Federated Learning (FL) performance is highly influenced by data distribution across clients, and non-Independent and Identically Distributed (non-IID) leads to a slower convergence of the global model and a decrease in model effectiveness. The existing algorithms for solving the non-IID problem are focused on the traditional centralized FL (CFL), where a central server is used for model aggregation. However, in decentralized FL (DFL), nodes lack the overall vision of the federation. To address the non-IID problem in DFL, this paper proposes a novel DFL aggregation algorithm, Federated Entropy Pooling (FedEP). FedEP mitigates the client drift problem by incorporating the statistical characteristics of local distributions instead of any actual data. Prior to training, each client conducts a local distribution fitting using a Gaussian Mixture Model (GMM) and shares the resulting statistical characteristics with its neighbors.
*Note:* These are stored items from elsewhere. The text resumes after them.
-- ==== Sys2Proof/Tests/Slice0.lean ====
section
/-! SUPPORT. Tests: the check values the specification prints, an ill-formed command for each check of WellFormed, small examples
of single commands, and for every statement with hypotheses a state and operands that meet them, clause by clause. -/

namespace Sys2Proof.Tests

open Sys2Proof Sys2Proof.Machine

-- One theorem at a time: an evaluation in the kernel waits for every theorem before it, and many that wait take a thread each.
set_option Elab.async false

/-! ### Small states -/

/-- A Port Unit whose frame has begun and of which no byte has completed. -/
def begun : PortUnit := { PortUnit.reset with selLow := true, rx := .receiving [], sdo := some 0x00 }

/-- Everything but the array of a READY device without records: every port in a frame, the default configuration. -/
def ctl0 : Ctl :=
  { Ctl.reset with
    inReset := false
    ports := PerPort.const begun
    sched := { Sched.reset with mode := .ready }
    conf := { ConfUnit.reset with active := some defaultSettings }
    mount := ⟨.done, true, false⟩ }

/-- An erased array, no command waiting. -/
def st (c : Ctl) : State := ⟨⟨[], []⟩, c, []⟩

/-- A VALUE entry of key 5 of 100 bytes at row 2, page 1, that every port may read and write. -/
def entry5 : DirEntry := ⟨5, 9, .value, 100, 2, 2, 1, 0xF, 0xF, .p1⟩

/-- The READY device with that entry. -/
def ctl5 : Ctl := { ctl0 with dir := [entry5] }

/-- Port P0's response to IDENT. -/
def response0 : Response := ⟨.ok, 1, 0x01, []⟩

/-- A composition of key 5 with two of its three bytes delivered. -/
def composing5 : Composition := ⟨5, 3, 1, 1, [0xAA, 0xBB]⟩

/-- The device with port P0's staging buffer `b`. -/
def staged (b : Staging) (c : Ctl) : Ctl := c.onPort .p0 fun u => { u with staging := b }

/-- The device in a mode. -/
def inMode (m : Mode) (c : Ctl) : Ctl := { c with sched := { c.sched with mode := m } }

/-- A READ request of port P3. -/
def readOf3 : Request := ⟨.p3, 7, .read 5 0 1, false⟩

/-- The device while that READ executes. -/
def busy (c : Ctl) : Ctl := { c with sched := { c.sched with current := .port readOf3 (.readRecord entry5 [] false) } }

/-- The device with the Media Unit in an operation. -/
def inMedia (op : MediaOp) (c : Ctl) : Ctl := { c with media := { c.media with op := op } }

/-- A claim of port P1 on key 5 with port P2 waiting. -/
def claim5 : ClaimEntry := ⟨5, .p1, 1000, [⟨.p2, 0x21, 300, 40⟩]⟩

/-- The device with that claim. -/
def claimed (c : Ctl) : Ctl := { c with claims := [claim5] }

/-- The device with a claim `e` alone. -/
def claimIs (e : ClaimEntry) : Ctl := { ctl5 with claims := [e] }

/-- A record of key 5 of three bytes in one page, its entry, and a record of 100 bytes in two pages. -/
def header3 : RecHeader := ⟨5, 3, 9, .value, 0xFF, .p1, 1⟩
def entry3 : DirEntry := ⟨5, 9, .value, 3, 1, 2, 1, 0xF, 0xF, .p1⟩
def page3 : Page := (recordImages header3 [1, 2, 3]).headD []
def header100 : RecHeader := { header3 with length := 100, pages := 2 }
def page100 : Page := (recordImages header100 (List.replicate 100 0)).headD []

/-- The array with a page's bytes at page 1 of row 2. -/
def holding (page : Page) : Cells := Cells.setPage ⟨[], []⟩ 2 1 fun i => (imageByte page i, 0)

/-- The device with a Directory. -/
def listing (dir : List DirEntry) : Ctl := { ctl0 with dir := dir }

/-- The device with one entry, of key 5, whose kind and masks are as given. -/
def guarded (kind : EntryKind) (mask : BitVec 4) : Ctl :=
  listing [{ entry5 with kind := kind, readMask := mask, writeMask := mask }]

/-- The device while a port's request executes. -/
def portStep (req : Request) (act : Activity) (c : Ctl) : Ctl :=
  { c with sched := { c.sched with current := .port req act } }

/-- The device in a step of its agent. -/
def agentStep (a : AgentState) (act : Activity) (c : Ctl) : Ctl :=
  { c with agent := { c.agent with state := a }, sched := { c.sched with current := .agent act } }

/-- The device with an image of generation `g` stored in S0 and `n` rows in the retired-row list. -/
def imageOf (g : Word) (n : Nat) (c : Ctl) : Ctl :=
  { c with
    conf := { c.conf with
      stored := some ⟨.s0, ⟨g, defaultSettings, 0, []⟩⟩
      retired := (List.range n).map fun i => natByte (i + 12) } }

/-- The device whose rows are the two system rows and then those of `l`, with a ring and an open counter. -/
def rowsOf (l : List RowState) (ring : List Nat) (openCounter : Word) (c : Ctl) : Ctl :=
  { c with rows := ⟨(.system :: .system :: l).map fun x => ⟨x, false⟩, ring, 10, openCounter, 255⟩ }

/-- Row 2 a CLOSED tail and `n` free rows after it. -/
def tailAnd (n : Nat) (c : Ctl) : Ctl := rowsOf (.closed 1 2 13 :: List.replicate n .freeReady) [2] 2 c

/-- The state a command leaves, the state before where it leaves none. -/
def afterCommand (i : Instr) (s : State) : State :=
  match exec i s with
  | .next t => t
  | .fault _ => s
  | .refused _ => s

/-! ### Check values of the two CRCs (R188, R189) -/

/-- The nine bytes of the check values, "123456789". -/
def checkBytes : List Byte := [0x31, 0x32, 0x33, 0x34, 0x35, 0x36, 0x37, 0x38, 0x39]

theorem test_crc16_check_value : crc16 checkBytes = 0x29B1 := by decide +kernel

theorem test_crc32_check_value : crc32 checkBytes = 0xCBF43926 := by decide +kernel

/-! ### WellFormed refuses each ill-formed command -/

theorem test_residue_beyond_page_refused : (Instr.programPulse [⟨64, 0, 0, 1⟩]).wf = false := by decide

theorem test_residue_named_twice_refused : (Instr.erasePulse [⟨9, 0, 0, 1⟩, ⟨9, 0, 0, 2⟩]).wf = false := by decide

theorem test_residue_beyond_row_refused :
    (Instr.deviceReset [⟨1024, 0, 0, 1⟩]).wf = false ∧ (Instr.powerLoss [⟨1024, 0, 0, 1⟩]).wf = false
      ∧ (Instr.erasePulse [⟨1024, 0, 0, 1⟩]).wf = false := by decide

theorem test_good_frame_as_discard_refused : (Instr.frameDiscard .p0 [0x01, 0x02, 0x38]).wf = false := by decide

theorem test_too_many_arguments_refused :
    let args : List Byte := List.replicate 57 0
    (Instr.ident .p0 0 args).wf = false ∧ (Instr.query .p0 0 args).wf = false ∧ (Instr.list .p0 0 args).wf = false
      ∧ (Instr.opn .p0 0 args).wf = false ∧ (Instr.fill .p0 0 args).wf = false ∧ (Instr.abandon .p0 0 args).wf = false
      ∧ (Instr.commit .p0 0 args).wf = false ∧ (Instr.delete .p0 0 args).wf = false ∧ (Instr.read .p0 0 args).wf = false
      ∧ (Instr.freeze .p0 0 args).wf = false ∧ (Instr.compact .p0 0 args).wf = false
      ∧ (Instr.setconf .p0 0 args).wf = false ∧ (Instr.reload .p0 0 args).wf = false
      ∧ (Instr.claim .p0 0 args).wf = false ∧ (Instr.release .p0 0 args).wf = false ∧ (Instr.watch .p0 0 args).wf = false
      ∧ (Instr.unwatch .p0 0 args).wf = false ∧ (Instr.attnmask .p0 0 args).wf = false
      ∧ (Instr.collect .p0 0 args).wf = false ∧ (Instr.drain .p0 0 args).wf = false
      ∧ (Instr.resync .p0 0 args).wf = false ∧ (Instr.badCmd .p0 0xFF 0 args).wf = false := by decide +kernel

theorem test_known_opcode_as_bad_refused : (Instr.badCmd .p0 0x01 0 []).wf = false := by decide

theorem test_timer_of_no_key_refused :
    (Instr.holdTimerExpiry 0).wf = false ∧ (Instr.holdTimerExpiry 0xFFFF).wf = false
      ∧ (Instr.waitTimerExpiry 0 .p0).wf = false := by decide

theorem test_damage_of_no_page_refused :
    (Instr.damage 256 0 [⟨0, 1, 0⟩]).wf = false ∧ (Instr.damage 0 16 [⟨0, 1, 0⟩]).wf = false := by decide

theorem test_ill_formed_damage_refused :
    (Instr.damage 0 0 []).wf = false ∧ (Instr.damage 0 0 [⟨64, 1, 0⟩]).wf = false ∧ (Instr.damage 0 0 [⟨0, 0, 0⟩]).wf = false
      ∧ (Instr.damage 0 0 [⟨0, 1, 2⟩]).wf = false ∧ (Instr.damage 0 0 [⟨0, 1, 0⟩, ⟨0, 2, 0⟩]).wf = false := by decide

theorem test_well_formed_commands :
    (Instr.programPulse [⟨63, 1, 1, 2⟩]).wf = true ∧ (Instr.erasePulse [⟨1023, 0, 0, 1⟩]).wf = true
      ∧ (Instr.frameDiscard .p0 [0x01, 0x02, 0x39]).wf = true ∧ (Instr.badCmd .p0 0xFF 0 []).wf = true
      ∧ (Instr.holdTimerExpiry 0xFFFE).wf = true ∧ (Instr.damage 255 15 [⟨63, 0x80, 0x80⟩]).wf = true := by decide

/-! ### Formats -/

/-- Every opcode of Table 47 names its command. -/
theorem test_opcodes_name_their_commands : Cmd.all.all (fun c => Cmd.ofCode c.code = some c) = true := by decide

/-- An opcode outside Table 47 names none. -/
theorem test_other_opcodes_name_none : Cmd.ofCode 0x00 = none ∧ Cmd.ofCode 0x04 = none ∧ Cmd.ofCode 0xFF = none := by decide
After receiving the statistical characteristics shared by its neighbors, each node tries to fit the global data distribution. In the aggregation phase, each node calculates the Kullback-Leibler (KL) divergences of the local data distribution over the fitted global data distribution, giving the weights to generate the aggregated model. Extensive experiments have demonstrated that FedEP can achieve faster convergence and show higher test performance than state-of-the-art approaches.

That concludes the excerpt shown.